Sir Reg Empey: The Department’s contracts with the WEA and the UPC have been extended to August 2008. That follows the notification that was given to both organisations in December 2006 that any future requirement for non-statutory provision would have to be on the basis of open, competitive tender. Other organisations have expressed an interest, and, therefore the Department felt that the only equitable way was to put the contracts out to tender.
We are examining how third-party organisations might better collaborate with further education colleges, and it is hoped that proposals will be brought forward on the matter in the next few weeks. I take this opportunity to say that the work that both organisations do is very important, and it cannot be assumed that they will not continue to do that work as they will have the opportunity to tender for the work if they wish. Judgement will be made by the procurement branch of the Department of Finance and Personnel, which has guided my Department in the tenders that we have conducted hitherto.
Mr Newton: Does the Minister agree that, although level-one qualifications are important, they are a minimum requirement and that employers are demanding level two as a minimum for entry into employment? Will he agree that a pathway from level one to levels two, three and four is necessary in order to achieve a skills base and future economic prosperity, and that those qualifications are best delivered through statutory provision?
Sir Reg Empey: As the Member points out, level one is a basic qualification. However, as I said in my original answer, during the last year for which figures are available, further education colleges enrolled 71,435 people to study at level one or below. In addition, a further 3,000 people approximately were dealt with by the WEA and the UPC. That is a huge number of people. I agree entirely with the Member’s analysis that a platform and a pathway are needed to get those people through to levels two, three and four. My Department is looking at how it engages with the community sector in delivering those, but the Member is right — unless we get clear pathways to levels two, three and four, our economy will struggle in the years ahead.

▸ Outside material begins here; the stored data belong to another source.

/-- One sensor is read: last value, highest value, and an event when its level changes. -/
def readSensor (s : State) (id v : Nat) : State :=
  if !sensorIds.contains id || !sensorLive s id then s
  else
    let hi := (sget (v, v) s.nose.sensors id).2
    let old := sget 0 s.nose.levels id
    let l := sensorLevel s id v
    let s1 := setNose s { s.nose with sensors := sput s.nose.sensors id (v, max hi v), levels := sput s.nose.levels id l }
    if l = old then s1 else crossEvent s1 id old l v

/-- NOSE_SENSOR_POLL (R530, R531): the Nose reads its sensors; `sram` is what its own memory's code finds meanwhile. DEDUCED (log entry 54). -/
def sensorPoll (s : State) (readings : List (Nat × Nat)) (sram : Ecc) : State :=
  if s.nose.mode ≠ 1 || !powered s then s
  else
    let s1 := readings.foldl (fun s e => readSensor s e.1 e.2) s
    match sram with
    | .clean => s1
    | .corrected => setNose s1 { s1.nose with sramCe := s1.nose.sramCe + 1 }
    | .uncorrectable => noseRestart s1 0x0C0C false

/-- NOSE_SENSOR_POLL. -/
def execNoseSensorPoll (readings : List (Nat × Nat)) (sram : Ecc) (s : State) : Host.Outcome State Fault Refusal :=
  .next (sensorPoll s readings sram)

/-! ### The mailbox: starting an operation (R521-R523, R536, R537, R541) -/

/-- BUSY: an operation runs, or the Nose restarts. DEDUCED (log entry 24). -/
def mbBusy (s : State) : Bool := s.nose.mb.isSome || s.nose.restarting.isSome

/-- Does the mailbox accept operations: from stage 4 on, or in RECOVERY (R541, R545)? DEDUCED (log entry 24). -/
def mbServes (s : State) : Bool := powered s && (decide (4 ≤ s.glob.stage.toNat) || s.nose.mode == 2)

/-- Opcodes of Table 23-3. -/
def mbOpcodes : List Nat :=
  [0x01, 0x02, 0x10, 0x11, 0x20, 0x21, 0x30, 0x31, 0x40, 0x41, 0x42, 0x43, 0x50, 0x51, 0x52, 0x53, 0x54, 0x60, 0x70, 0xF0]

/-- 1 MiB. -/
def mib : Nat := 2 ^ 20

/-- Bytes of the drydown buffer (R501). -/
def bufferLen : Nat := 47 * mib

/-- Do the argument and the request length fit the operation (Table 23-3)? -/
def mbArgOk (s : State) (op arg req : Nat) : Bool :=
  match op with
  | 0x01 | 0x40 | 0x70 => arg == 0 && req == 0
  | 0x02 => decide (1 ≤ arg) && decide (arg ≤ 2 ^ 40) && req == 0
  | 0x10 | 0x11 => req == 0
  | 0x20 => arg % 4096 == 0 && decide (arg + req ≤ bufferLen)
  | 0x21 => req == 0 && nfld arg 62 32 == 0 && decide (arg % 2 ^ 32 < (if arg < 2 ^ 63 then bufferLen else mib))
  | 0x30 => req == 0 && decide (arg < 196608)
  | 0x31 => req % 2 ^ 18 == 0 && decide (1 ≤ req / 2 ^ 18) && decide (req / 2 ^ 18 ≤ 4) && decide (arg + req / 2 ^ 18 ≤ 196608)
  | 0x41 => req == 0 && decide (arg < 2 ^ 16)
  | 0x42 => req == 0 && decide (arg < 2 ^ 32)
  | 0x43 => req == 0 && decide (arg < 4) && partExists s arg
  | 0x50 => req == 0 && decide (mib ≤ arg) && decide (arg ≤ 96 * mib)
  | 0x51 => (match s.nose.update with
    | some u => u.path != 1 || decide (arg + req ≤ u.len) || arg != u.done
    | none => true)
  | 0x52 | 0x53 | 0x54 => req == 0
  | 0x60 => req == 0 && decide (arg ≤ s.nose.running.toNat)
  | 0xF0 => nfld arg 62 48 == 0
  | _ => false

/-- Partitions an operation of Table 18-9 affects (R436, R537). -/
def opParts (s : State) (op arg : Nat) : List Nat :=
  let ps := List.range (nParts s)
  match op with
  | 0x40 => ps
  | 0x41 => ps.filter (fun p => (partSites s p).any (fun i => Nat.testBit arg i))
  | 0x42 => ps.filter (fun p => (partPorts s p).any (fun i => Nat.testBit arg i))
  | 0x43 => [arg]
  | _ => []

/-- Is an operation one of R437? -/
def isModuleOp (op : Nat) : Bool := decide (0x40 ≤ op) && decide (op ≤ 0x43)

/-- Is a partition QUIESCED or OFF? -/
def partStill (s : State) (p : Nat) : Bool := decide ((part s p).state = .quiesced) || decide ((part s p).state = .off)

/-- The error with which a start completes at once, if any. -/
def startErr (s : State) (op req arg : Nat) : Option Nat :=
  if mib < req then some 0x0C04
  else if s.nose.mode = 2 then (if op ≠ 0xF0 then some 0x0C0D else if mbArgOk s op arg req then none else some 0x0C06)
  else if !mbOpcodes.contains op || op == 0xF0 then some 0x0C05
  else if !mbArgOk s op arg req then some 0x0C06
  else if isModuleOp op && !(opParts s op arg).all (partStill s) then some 0x0C10
  else none

/-- GO is written 1 (R522): the operation starts, or completes at once with its error. DEDUCED (log entry 24). -/
def mbStart (s : State) : State :=
  if mbBusy s || !mbServes s then s
  else
    let n := s.nose
    let op := n.mbOpcode.toNat
    let arg := n.mbArg.toNat
    let req := n.mbReqLen.toNat
    let s1 := setNose s { n with mbDone := false }
    match startErr s op req arg with
    | some code => mbFinish s1 op code []
    | none =>
      { s1 with
        nose := { s1.nose with mb := some { op := op, arg := arg, req := req, result := none } }
        glob := if isModuleOp op then { s1.glob with moduleOp := BitVec.ofNat 16 op, moduleOpParts := BitVec.ofNat 4 (partBits (opParts s op arg)) }
          else s1.glob }

/-- UNLISTED_MAILBOX_OPCODE (R536): a start with an opcode of no operation. -/
def execUnlistedMailboxOpcode (s : State) : Host.Outcome State Fault Refusal :=
  .next (if mbOpcodes.contains s.nose.mbOpcode.toNat then s else mbStart s)

/-- MAILBOX_COMPLETE (R524): the response is written, DONE set, BUSY cleared. -/
def mailboxComplete (s : State) : State :=
  match s.nose.mb, s.nose.restarting with
  | some m, none =>
    match m.result with
    | some (code, resp) =>
      endModuleOp (mbFinish s m.op code resp)
    | none => s
  | _, _ => s

/-- MAILBOX_COMPLETE. -/
def execMailboxComplete (s : State) : Host.Outcome State Fault Refusal := .next (mailboxComplete s)

/-- The Nose carries out the operation in progress, if it is `op`. -/
def mbRun (s : State) (op : Nat) (f : State → MbOp → State) : State :=
  match s.nose.mb with
  | some m => if m.op = op ∧ m.result.isNone ∧ s.nose.restarting.isNone ∧ powered s then f s m else s
  | none => s

/-- The operation has its result. -/
def mbResult (s : State) (code : Nat) (resp : List Byte) : State :=
  setNose s { s.nose with mb := s.nose.mb.map (fun m => { m with result := some (code, resp) }) }

/-- Request bytes at the start of the data window. -/
def mbRequest (s : State) (m : MbOp) : List Byte := readBytes s.nose.window 0 m.req

/-- n bytes of a value the module makes by cryptography or that the spec leaves open. DESIGN CHOICE (log entry 64). -/
def openBytes (ctr n : Nat) : List Byte := (List.range n).map (fun i => Config.crypto ctr i)

/-! ### Plain operations -/

/-- NOSE_STATE (Table 23-5). -/
def noseState (s : State) : Nat :=
  (s.nose.mode.toNat) + 2 ^ 8 * b2n ((s.nose.update.map (fun u => decide (0 < u.done))).getD false) + 2 ^ 9 * b2n s.faults.utcBase.isSome
    + 2 ^ 10 * ((s.nose.update.map (·.path)).getD 0)

/-- GET_INFO: versions, state, identity; the last 16 of its 64 bytes are not stated, and free. DEDUCED (log entry 24). -/
def execGetInfo (s : State) : Host.Outcome State Fault Refusal :=
  .next (mbRun s 0x01 (fun s _ =>
    bumpFree (mbResult s 0 (toBytes 4 s.nose.running.toNat ++ toBytes 4 s.nose.staged.toNat ++ toBytes 4 s.nose.minVersion.toNat
      ++ toBytes 4 (noseState s) ++ deviceId.drop 16 ++ openBytes s.freeCtr 16))))

/-- SET_TIME (R533). -/
def execSetTime (s : State) : Host.Outcome State Fault Refusal :=
  .next (mbRun s 0x02 (fun s m =>
    mbResult { s with faults := { s.faults with utcBase := some (m.arg, s.accord.master) } } 0 []))

/-- READ_EVENTS (R532, R536). -/
def execReadEvents (s : State) : Host.Outcome State Fault Refusal :=
  .next (mbRun s 0x10 (fun s m =>
    mbResult s 0 (((s.nose.events.filter (fun e => decide (m.arg ≤ e.seq))).take 16384).flatMap eventBytes)))

/-- Slots of the log found forgotten leave it (R482). -/
def dropSlots (v : Vial) (lost : List Nat) : Vial :=
  { v with logPages := v.logPages.map (fun e => (e.1, e.2.map (fun l => l.filter (fun b => !lost.contains b.seq)))) }

/-- READ_BLOTTERS (R482, R536): a forgotten slot is skipped. DEDUCED (log entry 24). -/
def execReadBlotters (r : VRead) (s : State) : Host.Outcome State Fault Refusal :=
  .next (mbRun s 0x11 (fun s m =>
    let lost := r.lost.filter (fun q => (vialLog s.vial).any (fun b => b.seq == q))
    let s1 := vialRead s { r with lost := lost } 4 0
    let s2 := setVial s1 (dropSlots s1.vial lost)
    mbResult s2 0 ((((vialLog s2.vial ++ s2.nose.unlogged).filter (fun b => decide (m.arg ≤ b.seq))).take 512).flatMap blotterBytes)))

/-- STAGE_WRITE (R501, R536). -/
def execStageWrite (s : State) : Host.Outcome State Fault Refusal :=
  .next (mbRun s 0x20 (fun s m =>
    mbResult (setNose s { s.nose with buffer := writeBytes s.nose.buffer m.arg (mbRequest s m) }) 0 []))

/-- The first MiB of a critical set (Table 21-8). -/
def critHeader (c : CritSet) : List Byte :=
  let bs := c.blotters.flatMap blotterBytes
  let es := c.events.flatMap eventBytes
  [toBytes 4 0x5A444844, toBytes 1 c.cause, toBytes 1 c.flags, toBytes 2 0, toBytes 8 c.acc, toBytes 2 c.inputMin, toBytes 2 c.bankMv,
    toBytes 4 c.driverLen, c.partState.flatMap (toBytes 1), c.resetCause.flatMap (toBytes 4), toBytes 4 c.blotters.length, toBytes 8 c.blotSeq,
    toBytes 8 0, bs, List.replicate (65536 - bs.length) 0, es, List.replicate (982976 - es.length) 0].flatten

/-- STAGE_READ (R504, R536). DEDUCED (log entry 56). -/
def execStageRead (s : State) : Host.Outcome State Fault Refusal :=
  .next (mbRun s 0x21 (fun s m =>
    let o := m.arg % 2 ^ 32
    if m.arg < 2 ^ 63 then mbResult s 0 (readBytes s.nose.buffer o (min mib (bufferLen - o)))
    else mbResult s 0 (match s.nose.restored with
      | some c => ((critHeader c).drop o).take mib
      | none => [])))

/-- A forgotten codeword of STORE, numbered unit * 256 + codeword: its bytes are undefined from then on. -/
def loseWord (s : State) (w : Nat) : State :=
  match s.vial.map.place.find? (fun e => e.1 == w / 256) with
  | some (_, b, k) => bumpFree (setVial s { s.vial with flash := loseRange s.vial.flash (b * 2 ^ 22 + k * 2 ^ 18 + w % 256 * 1024) 1024 s.freeCtr })
  | none => s

/-- STORE_READ (R468, R536): up to 4 units; the bytes of a forgotten codeword are free. DEDUCED (log entry 24). -/
def execStoreRead (r : VRead) (s : State) : Host.Outcome State Fault Refusal :=
  .next (mbRun s 0x30 (fun s m =>
    let us := (List.range (min 4 (196608 - m.arg))).map (· + m.arg)
    let lost := r.lost.filter (fun w => us.contains (w / 256) && s.vial.map.place.any (fun e => e.1 == w / 256))
    let s1 := lost.foldl loseWord (vialRead s { r with lost := lost } 5 0)
    mbResult s1 0 (us.flatMap (unitBytes s1.vial))))

/-- STORE_WRITE (R469, R471, R483): whole units go to new places; a block whose program fails is retired first. A write under the
reserve is refused with VIAL_WORN. DEDUCED (log entry 24). -/
def execStoreWrite (failed : Bool) (s : State) : Host.Outcome State Fault Refusal :=
  .next (mbRun s 0x31 (fun s m =>
    if !storeWritable s.vial then mbResult (vialErr s 0x0D02 5 0) 0x0D02 []
    else
      let s1 := match failed, s.vial.map.openBlock with
        | true, some (b, _) =>
          let t := moveBlock s b true
          setVial t (setMap t.vial { t.vial.map with openBlock := none })
        | _, _ => s
      let data := mbRequest s m
      mbResult ((List.range (m.req / 2 ^ 18)).foldl (fun s i => storeUnit s (m.arg + i) ((data.drop (i * 2 ^ 18)).take (2 ^ 18))) s1) 0 []))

Mrs McGill: Go raibh maith agat, a LeasCheann Comhairle. My question has been answered by the Minister’s response to Mr Bradley.
PhD Study – Scientific and Technological Subjects
7. Mr B McCrea asked the Minister for Employment and Learning how many people at universities in Northern Ireland were studying for a PhD in scientific and technological subjects. (AQO 923/08)
Sir Reg Empey: In the 2005-06 academic year, there were 1,710 enrolments in PhD courses in scientific and technological subjects at Northern Ireland universities.
Mr B McCrea: Will the Minister indicate what progress he has made in discussions with universities in India, and other further-education colleges, in developing links with Queen’s University?
Mr Deputy Speaker: Time is up. I am sure that the Minister will reply in writing to Mr McCrea.
Mr Deputy Speaker: Questions 1 and 2 have been withdrawn.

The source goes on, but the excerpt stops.